That farmer-rancher is toast. The Government will ruin him one way or another. I would bet the IRS is knee deep in his returns right now and the EPA will want his water rights , or maybe he has a pond he dug without a permit. I would not be surprised to read about a SWAT team hitting his home at 3 in the morning.


----------



## hitchicken

Sorry, GURPS.  The Blaze is caving on this one for some reason...  and its readers aren't very happy about it (judging by some of the comments).


----------



## GURPS

hitchicken said:


> Sorry, GURPS.  The Blaze is caving on this one for some reason...  and its readers aren't very happy about it (judging by some of the comments).

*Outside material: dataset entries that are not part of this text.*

-- ==== Sys2Proof/Machine/Chains.lean ====
section
/-! DEFINITION. Measurement chains (R31 to R46): configuration figures, filters, fast tap, resampler, tracker, detectors. -/

namespace Sys2Proof.Machine

/-! ### Entries of a chain -/

def ck (c sub : Nat) : Nat := key (0x5000 + c) sub
def State.setChain (c : Nat) (r : ChainRec) (s : State) : State := { s with meas := { s.meas with chains := Tbl.set c r s.meas.chains } }
def State.modChain (c : Nat) (f : ChainRec → ChainRec) (s : State) : State := s.setChain c (f (s.chainRec c))
def State.chainOn (c : Nat) (s : State) : Bool := s.rdB (ck c 1)

/-- Whether a chain is a sigma-delta chain (R31). -/
def isSd (c : Nat) : Bool := 48 ≤ c

/-- The core and pair that an input is wired to (R21). -/
def coreOfInput (c : Nat) : Nat := c % 16
def pairOfInput (c : Nat) : Nat := c % 16 / 2

/-- The input that slot `sl` of logical core k names, none where it names none (Table 02-9). -/
def State.slotInput (k sl : Nat) (s : State) : Option Nat :=
  let v := s.rdN (key (0x5098 + k / 2) (0x10 + 8 * (k % 2) + sl))
  if v < 3 then some (k + 16 * v) else none

/-- The regular slots in which chain c's core names its input (R23). -/
def State.slotsOfInput (c : Nat) (s : State) : List Nat :=
  (List.range (s.rdN (key (0x5098 + pairOfInput c) 3) - 1)).filter (fun sl => s.slotInput (coreOfInput c) sl == some c)

/-- The trigger rate of a pair in Hz; none where it is off or its time pulse output is not periodic (R39). -/
def State.trigRate (p : Nat) (s : State) : Option Rat :=
  let v := s.rdN (key (0x5098 + p) 1)
  if 1 ≤ v && v ≤ 0x20 then
    let u := s.cycleOf (v - 1)
    if u = 0 then none else some (400000000 / (u : Rat))
  else if v = 0x40 then
    let i := s.rdN (key (0x5098 + p) 2)
    if i = 0 then none else some (1000000000 / (i : Rat))
  else if 0x50 ≤ v && v ≤ 0x57 then
    if s.rdN (key (0x2320 + (v - 0x50)) 1) = 2 then some (12800000000 / ((s.rdN (key (0x2320 + (v - 0x50)) 4) : Nat) : Rat)) else none
  else none

/-- The modulator clock of a chain and its divider N (R31). -/
def State.clkN (c : Nat) (s : State) : Nat := s.rdN (key 0x5092 (1 + s.rdN (ck c 5)))

/-- The fast-tap rate of a chain (R39). -/
def State.tapRate (c : Nat) (s : State) : Option Rat :=
  if isSd c then some (400000000 / ((s.clkN c * s.rdN (ck c 4) : Nat) : Rat)) else s.trigRate (pairOfInput c)

/-- The resampler's input rate (R39). -/
def State.gridRate (c : Nat) (s : State) : Option Rat :=
  (s.tapRate c).map (fun f => if s.rdB (ck c 0xB) then f / 2 else f)

/-! ### Coefficient tables (R41) -/

/-- The table of the active bank; an empty bank is all zeros (DESIGN CHOICE, notes/assumptions/15). -/
def State.chainTab (c : Nat) (s : State) : List Byte := s.blob (key (0x8200 + c) 2)

/-- The FIR tap count; 1 for a bank never loaded. -/
def tapsOf (tab : List Byte) : Nat := let t := leAt 2 2 tab; if t = 3 || t = 5 then t else 1
def tabQ (tab : List Byte) (off : Nat) : Int := signed 16 (leAt off 2 tab)

/-- The checks of a written table: version, tap count, CRC (R41). -/
def tableOk (img : List Byte) : Bool :=
  leAt 0 2 img == 1 && [1, 3, 5].contains (leAt 2 2 img) && leAt 0x420 4 img == crc32 (img.take 0x420)

/-! ### Figures derived from the configuration -/

/-- Fast-tap latency before rounding with T compensation taps, in ns (Table 02-5). The interval term of a pair that is not triggered is 0
(DESIGN CHOICE, notes/assumptions/107). -/
def State.latencyWith (c t : Nat) (s : State) : Rat :=
  if isSd c then
    let k := s.rdN (ck c 3)
    let d := s.rdN (ck c 4)
    200 + (((k * (d - 1) : Nat) : Rat) / 2 + ((d * (t - 1) : Nat) : Rat) / 2) * ((s.clkN c * 5 : Nat) : Rat) / 2
  else
    let a := s.rdN (ck c 3)
    let iv : Rat := match s.trigRate (pairOfInput c) with
      | some f => if f = 0 then 0 else 1000000000 / f
      | none => 0
    100 * ((a + 1 : Nat) : Rat) + 100 + (((t - 1) / 2 : Nat) : Rat) * iv

/-- Fast-tap latency before rounding, in ns (Table 02-5). -/
def State.latencyNs (c : Nat) (s : State) : Rat := s.latencyWith c (tapsOf (s.chainTab c))

/-- The tap count of the inactive bank, which a pending swap brings. -/
def State.swapTaps (c : Nat) (s : State) : Nat := tapsOf (s.blob (key (0x8200 + c) 1))

/-- Whether the latency of chain c is at most 3,000 ns, as it stands and with a pending swap done (R37). -/
def State.latencyOk (c : Nat) (s : State) : Bool :=
  decide (s.latencyNs c ≤ 3000) && ((s.chainRec c).swapFor.isNone || decide (s.latencyWith c (s.swapTaps c) ≤ 3000))

/-- The latency rounded up to a whole multiple of 100 ns (R37). -/
def State.latency (c : Nat) (s : State) : Nat := 100 * (s.latencyNs c / 100).ceil.toNat
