-- ==== Sys2Proof/Machine/Starter.lean ====
section
/-! DEFINITION. Starting a batch (R157 to R169): Precharge, the Starter's windows and outcomes, seeding, black start. -/

namespace Sys2Proof.Machine

/-! ### Measured quantities -/

/-- The bus chains of batch b: chain a only for kind 2 (R158, R159). -/
def State.busChains (b : Nat) (s : State) : List Nat :=
  if s.kind b == 2 then [s.rdN (bk 0xB 1 b)] else [s.rdN (bk 0xB 1 b), s.rdN (bk 0xB 2 b), s.rdN (bk 0xB 3 b)]

/-- Whether a chain's RMS is valid, and its value in pu. -/
def State.rmsValid (c : Nat) (s : State) : Bool := c < 80 && s.bit (ck c 0x20) 1
def State.rmsPu (b c : Nat) (s : State) : Rat := if c < 80 then fval (s.chainPu b c) else 0

/-- The largest bus voltage in pu. -/
def State.busMax (b : Nat) (s : State) : Rat := (s.busChains b).foldl (fun m c => max m (s.rmsPu b c)) 0

/-- The module's instant that a crossing of chain c represents, in fine steps (R37, R38): of the latest accepted one, and of the latest
positive-going one (R160). -/
def State.crossedAt (c : Nat) (s : State) : Option Rat := ((s.chainRec c).tr.accepted).map (fun t => s.instantOf c ((32 * t : Nat) : Rat))
def State.lastCrossing (c : Nat) (s : State) : Option Rat := ((s.chainRec c).tr.crossing).map (fun t => s.instantOf c ((32 * t : Nat) : Rat))

/-- Time as a rational number of seconds. -/
def secs (t : Rat) : Rat := t / 12800000000

/-- The fractional part. -/
def frac (x : Rat) : Rat := x - x.floor

/-! ### Entering states -/

/-- The observation starts anew (R159). -/
def State.newWindow (b : Nat) (s : State) : State :=
  let a := s.rdN (bk 0xB 1 b)
  s.modBatch b (fun r => { r with win := { r.win with start := s.now, accepted := (s.chainRec a).tr.acc, live := true } })

/-- A batch enters Starter (R158): its outputs stay blocked. -/
def State.enterStarter (b cause : Nat) (s : State) : State :=
  let s := (s.setState b .starter cause).inc (bk 0xB 0x16 b)
  let s := s.modBatch b (fun r => { r with outOn := false, outDue := none, seeded := false
                                           win := { sinceEntry := s.now, belowSince := some s.now } })
  (s.newWindow b).wr (bk 0xB 0x11 b) (1 + (s.rdN (bk 0xB 0x11 b) &&& 256) : Nat)

/-- Records a Starter outcome. -/
def State.outcome (b v : Nat) (s : State) : State := s.wr (bk 0xB 0x19 b) v

/-- The batch enters Coast: the P and Q generators hold target 0 (R124). -/
def State.enterCoast (b cause : Nat) (s : State) : State :=
  ((s.setState b .coast cause).withGen b 0 (fun g => State.driveTarget g 0)).withGen b 1 (fun g => State.driveTarget g 0)

/-- The batch enters Resync with a state of entry (R170). -/
def State.enterResync (b : Nat) (entry : BatchState) (cause : Nat) (s : State) : State :=
  let rs := (s.batch b).rs
  let s := s.setState b .resync cause
  let s := s.modBatch b (fun r => { r with rs := { rs with
    entry := entry, since := s.now, heldSince := none, reqSince := none, permittedAtWrite := false, ending := none,
    lostSince := if rs.winResult then none else some s.now } })
  let s := s.wr (bk 0xC 0x14 b) entry.code
  if entry == .coast then (s.withGen b 0 (fun g => State.driveTarget g 0)).withGen b 1 (fun g => State.driveTarget g 0) else s

/-! ### Precharge (R157) -/

/-- 0x4002 .01 = 1 at a t0: Off to Precharge, with the pre-start diagnostics (R236). -/
def State.enterPrecharge (b cause : Nat) (s : State) : State :=
  let s := (s.setState b .precharge cause).modBatch b (fun r => { r with preSince := s.now, dcSince := none })
  let s := s.wr (bk 0xB 0x11 b) 0
  s.prestart b

/-- The DC-link source at this t0: none where none is named (R157). -/
def State.dcLevel (b : Nat) (s : State) : Option Int :=
  let v := s.rdN (bk 0xB 0xA b)
  if v < 80 then some (s.rd (ck v 0x16))
  else if v = 0x8000 then some (((s.batchNodes b).map (fun n => s.rd (ndk n 0xE))).min?.getD 0)
  else none

/-- Since when the DC-link source has stood at its threshold, at a t0, and the live bit that follows (R157, Table 08-6 .11). -/
def State.dcStep (b : Nat) (s : State) : State :=
  match s.dcLevel b with
  | none => s
  | some v =>
    let since := if s.rd (bk 0xB 0xB b) ≤ v then some ((s.batch b).dcSince.getD s.now) else none
    let s := s.modBatch b (fun r => { r with dcSince := since })
    if since.isNone then s.setBit (bk 0xB 0x11 b) 8 false else s

/-- DC_LINK_READY (R157): the source has stood at the threshold for 10 ms and every pre-start run has passed. -/
def State.dcReady (b : Nat) (s : State) : State :=
  if s.bstate b != .precharge then s else
  match s.dcLevel b, (s.batch b).dcSince with
  | none, _ => if s.prestartOk b && (s.batch b).preSince < s.now then s.enterStarter b 1 else s
  | some _, some t =>
    if t + Time.ms 10 ≤ s.now then
      let s := s.setBit (bk 0xB 0x11 b) 8 true
      if s.prestartOk b then s.enterStarter b 1 else s
    else s
  | some _, none => s

def execDcLinkReady (t : Time) (b : Batch) (s : State) : Host.Outcome State Fault Refusal := .next ((s.begin t).dcReady b)

/-- PRECHARGE_TIME_LIMIT (R157): Fault with outcome 0x0A. -/
def State.prechargeLimit (b : Nat) (s : State) : State :=
  if s.bstate b == .precharge && (s.batch b).preSince + Time.ms (s.rdN (bk 0xB 0xC b)) ≤ s.now then
    (s.outcome b 0xA).faultBatch b 0 0x8A
  else s

def execPrechargeTimeLimit (t : Time) (b : Batch) (s : State) : Host.Outcome State Fault Refusal := .next ((s.begin t).prechargeLimit b)

/-- Precharge at a t0. -/
def State.prechargeStep (b : Nat) (s : State) : State := (s.dcReady b).prechargeLimit b

/-! ### Seeding (R162 to R164) -/

/-- What a seeding writes: deviation, angle, voltage, D. -/
structure Seed where
  dw : F32
  th : Int
  v : F32
  d : Int
  deriving DecidableEq, Repr

/-- The seed from the bus (R162). -/
def State.busSeed (b : Nat) (s : State) : Seed :=
  let a := s.rdN (bk 0xB 1 b)
  let f := s.fEst a
  let fn : Rat := (s.fn b : Nat)
  let dw := fofRat ((f - fn) / fn)
  let tc := (s.crossedAt a).getD ((s.now : Nat) : Rat)
  let cs := s.busChains b
  { dw := dw
    th := wrapa (roundRat (32768 * (f * secs (((s.now : Nat) : Rat) - tc) - 1 / 4)))
    v := fofRat ((cs.map (fun c => s.rmsPu b c)).sum / max 1 ((cs.length : Nat) : Rat))
    d := (f32ToQ15 dw).1 }

/-- The seed of a black start (R162): a rotor that has turned at f_n since TAI 0. -/
def State.blackSeed (b : Nat) (s : State) : Seed :=
  let x := frac (((s.fn b : Nat) : Rat) * ((s.tai % 1000000000 : Nat) : Rat) / 1000000000)
  { dw := 0, th := wrapa (roundRat (32768 * x)), v := 0, d := 0 }

/-- The seeded fixed and float records of one slot that no rule names. -/
def seedPlainFx (f : FixedState) : FixedState := { f with s1 := 0, s2 := 0, y := 0, x1 := 0, feCount := 0 }

/-- Whether a rate limiter's operand is an estimator's Δ output. -/
def Recipe.onDelta (r : Recipe) (k : Block) : Bool :=
  (r.byCode 0x51).any (fun e => k.opnds.getD 0 0xFFFF == e.outSig + 1)

/-- Seeds the slots of one block (Table 08-1). -/
def State.seedBlock (r : Recipe) (b : Nat) (z : Seed) (k : Block) (s : State) : State :=
  let i := k.slot
  let fi := i - 1024
  let setF (n : Nat) (f : FixedState → FixedState) (s : State) : State := s.setFx n { (s.fx n) with st := f (s.fx n).st }
  let setL (n : Nat) (l : List (Nat × F32)) (s : State) : State :=
    let f := s.fl n
    let s0 := f.st.s ++ List.replicate (12 - f.st.s.length) 0
    s.setFl n { f with st := { f.st with s := l.foldl (fun a e => a.set e.1 e.2) s0 } }
  let angle : Int := (z.th * 32768) % 2 ^ 30
  let vc := roundRat (fval z.v * 32768 / s.vF b)
  let al := sat16 (rne (vc * cosq z.th) 15)
  let be := sat16 (rne (vc * sinq z.th) 15)
  match k.code with
  | 0x60 =>
    let hs : F32 := match r.flSlot 0x63 with
      | some e => let h := s.sOf e 1; if h = 0 then f1 else h
      | none => f1
    let h0 := (fmulR (s.coef fi 0) hs).v
    setF k.param (fun f => { f with s1 := angle }) (setL fi [(0, z.dw), (1, h0), (2, 0), (3, z.v)] s)
  | 0x51 =>
    setF (i + 1) (fun f => { f with s1 := angle }) (setF i (fun f => { f with s1 := widen z.d, y := z.d }) s)
  | 0x41 =>
    if r.onDelta k then setF i (fun f => { (seedPlainFx f) with y := z.d }) s else setF i seedPlainFx s
  | 0x14 =>
    setF (i + 1) (fun f => { f with s1 := widen be, s2 := widen (-al) }) (setF i (fun f => { f with s1 := widen al, s2 := widen be }) s)
  | 0x64 => setL fi [(0, 0)] s
  | 0x65 => setL fi [(0, 0), (1, 0)] s
  | 0x66 => setL fi [(0, z.v), (1, z.v), (2, 0)] s
  | 0x50 => setL fi [(0, 0), (1, 0)] s
  | 0x63 => setL fi [(6, 0)] s
  | _ =>
    s.each (r.slotsOf k) (fun sl s =>
      if sl < 1024 then s.setFx sl { (s.fx sl) with st := seedPlainFx (s.fx sl).st }
      else
        let f := s.fl (sl - 1024)
        s.setFl (sl - 1024) { f with st := { f.st with s := [], y := 0, x1 := 0, feCount := 0 } })

/-- SEEDING (R162 to R164): committed slot state and presets; the first commit then sets when the outputs are enabled. -/
def State.seed (b : Nat) (z : Seed) (s : State) : State :=
  let s := match s.recipe b with
    | some r => s.each r.blocks (State.seedBlock r b z)
    | none => s
  let s := (s.withGen b 0 (fun g => State.presetTo g 0)).withGen b 1 (fun g => State.presetTo g 0)
  let s := (s.withGen b 2 (fun g => State.presetTo g z.dw)).withGen b 3 (fun g => State.presetTo g z.v)
  let s := (s.wr (bk 0xB 0x13 b) z.th).wrF (bk 0xB 0x14 b) (fofRat (((s.fn b : Nat) : Rat) * (1 + fval z.dw)))
  s.modBatch b (fun r => { r with seeded := true })

/-! ### Black start (R166 to R169) -/

/-- Whether the V generator is the recipe's black-start ramp (R168). -/
def State.rampOk (b : Nat) (s : State) : Bool :=
  match s.spGen b 3, s.recipe b with
  | some g, some r => r.ramps.contains g
  | _, _ => false

/-- Entry to BlackStart (R168), the Starter's outcome 0x05; refused where the V generator is not the ramp. -/
def State.enterBlackStart (b cause : Nat) (s : State) : State :=
  if !(s.rampOk b) then s.wr (bk 2 2 b) 0x0B000063 else
  let s := ((s.outcome b 5).setState b .blackStart cause).inc (bk 0xB 0x17 b)
  let s := s.each [0, 1, 2, 3] (fun i s => s.withGen b i (fun g => State.presetTo g 0))
  if s.circuitsClosed b then s else s.setBit (bk 0xB 0x11 b) 7 true

/-- t_s of black start (R168): seeding, the ramp's rate limit and target. -/
def State.startRamp (b : Nat) (s : State) : State :=
  let s := (s.setBit (bk 0xB 0x11 b) 7 false).seed b (s.blackSeed b)
  let s := s.modBatch b (fun r => { r with bsRunning := true })
  let v := s.rdF (bk 0xE 4 b)
  s.withGen b 3 (fun g s =>
    let s := s.setGen g { (s.gen g) with vOver := some (fdivR (fabs v) (s.rdF (bk 0xB 0xE b))).v }
    s.driveTarget g v)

yeah I saw that - unhappy readers ...... Dana Losch has a good article up .... I posted it in the Alex Jones Thread


----------



## hitchicken

So much for item #6 of the Blaze article.  Infowars has just published a March 2014 photo of Reid breaking ground for a new solar farm on the property.


----------



## GURPS

you mean this one:

http://www.infowars.com/flashback-sen-reid-breaks-ground-for-nevada-solar-farm-near-bundy-ranch/


----------



## Hijinx

GURPS said:


> you mean this one:
> 
> http://www.infowars.com/flashback-sen-reid-breaks-ground-for-nevada-solar-farm-near-bundy-ranch/



So how do Solar Farms help the turtles?


----------